/-- The request a code of R92 names, with its operands (R92, R94). -/
def requestInstr (f : RequestFields) : Option Instr :=
  match f.code.toNat with
  | 0x01 => some .crcClear
  | 0x02 => some (.crcByte (loByte f.val))
  | 0x03 => some (.crcBlock f.boff f.len)
  | 0x10 => some (.pktBuild (hiByte f.val) (loByte f.val) (f.addr.extractLsb' 24 8) (f.addr.extractLsb' 0 24) f.boff)
  | 0x11 => some .pktSend
  | 0x12 => some .pktReceive
  | 0x13 => some .pktCheck
  | 0x20 => some (.gbReadRam f.boff f.len)
  | 0x21 => some (.gbWriteRam f.boff f.len)
  | 0x22 => some (.gbReadDeviceStatus f.boff)
  | 0x23 => some (.gbReadStatus f.boff)
  | 0x30 => some (.mdSeek f.whence f.addr)
  | 0x31 => some (.mdRead f.boff f.len)
  | 0x32 => some (.mdWrite f.boff f.len)
  | 0x33 => some (.mdReadWord f.addr)
  | 0x34 => some (.mdWriteWord f.addr f.val)
  | 0x35 => some (.mdWriteByte f.addr (loByte f.val))
  | 0x36 => some .mdRamEnable
  | 0x37 => some .mdRamDisable
  | 0x38 => some .mdGetId
  | 0x39 => some .mdHandshake
  | 0x40 => some (.mdFlashErase f.addr)
  | 0x41 => some .mdFlashUnlockBypass
  | 0x42 => some .mdFlashResetBypass
  | 0x43 => some (.mdFlashWrite f.boff f.len)
  | _ => none

/-- The request a word stands for: first the code is checked (R93), then RSVD, then WHENCE (R91, R322). -/
def decodeRequest (w : BitVec 128) : Except DecodeError Instr :=
  let f := requestFields w
  match requestInstr f with
  | none => .error (.badCode f.code)
  | some i =>
    if f.rsvd ≠ 0 then .error (.rsvdBits (f.rsvd.setWidth 8))
    else if f.whence ≠ 0 ∧ f.code ≠ 0x30 then .error (.rsvdBits (f.whence.setWidth 8))
    else .ok i

/-! ### The MD command byte and its frames (R95 to R99) -/

/-- The flags of an RD or WR command byte (R95). -/
structure MdFlags where
  mode8 : Bool
  devId : Bool
  single : Bool
  inc : Bool
deriving DecidableEq, Repr

/-- The flags in bits 7..4 of a command byte: MODE8 0x10, DEV_ID 0x20, SINGLE 0x40, INC 0x80 (R95). -/
def mdFlags (nibble : BitVec 4) : MdFlags where
  mode8 := nibble.getLsbD 0
  devId := nibble.getLsbD 1
  single := nibble.getLsbD 2
  inc := nibble.getLsbD 3

/-- What a command byte starts (R96, R97). -/
inductive MdKind where
  | addr
  | len
  | rd
  | wr
  | ry
  | delay
  | reserved
deriving DecidableEq, Repr

/-- The operation of a command byte. A flag with ADDR, LEN, RY or DELAY and an OP of 6 or more are reserved (R97). -/
def mdKind (b : Byte) : MdKind :=
  let flags := b.extractLsb' 4 4
  match (b.extractLsb' 0 4).toNat with
  | 0 => if flags = 0 then .addr else .reserved
  | 1 => if flags = 0 then .len else .reserved
  | 2 => .rd
  | 3 => .wr
  | 4 => if flags = 0 then .ry else .reserved
  | 5 => if flags = 0 then .delay else .reserved
  | _ => .reserved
============================================================
WORK INSTRUCTION -> Scan the material above for the string "match", returning each line that contains it.

WRITTEN REPLY ->
  match f.code.toNat with
  match requestInstr f with
  match (b.extractLsb' 0 4).toNat with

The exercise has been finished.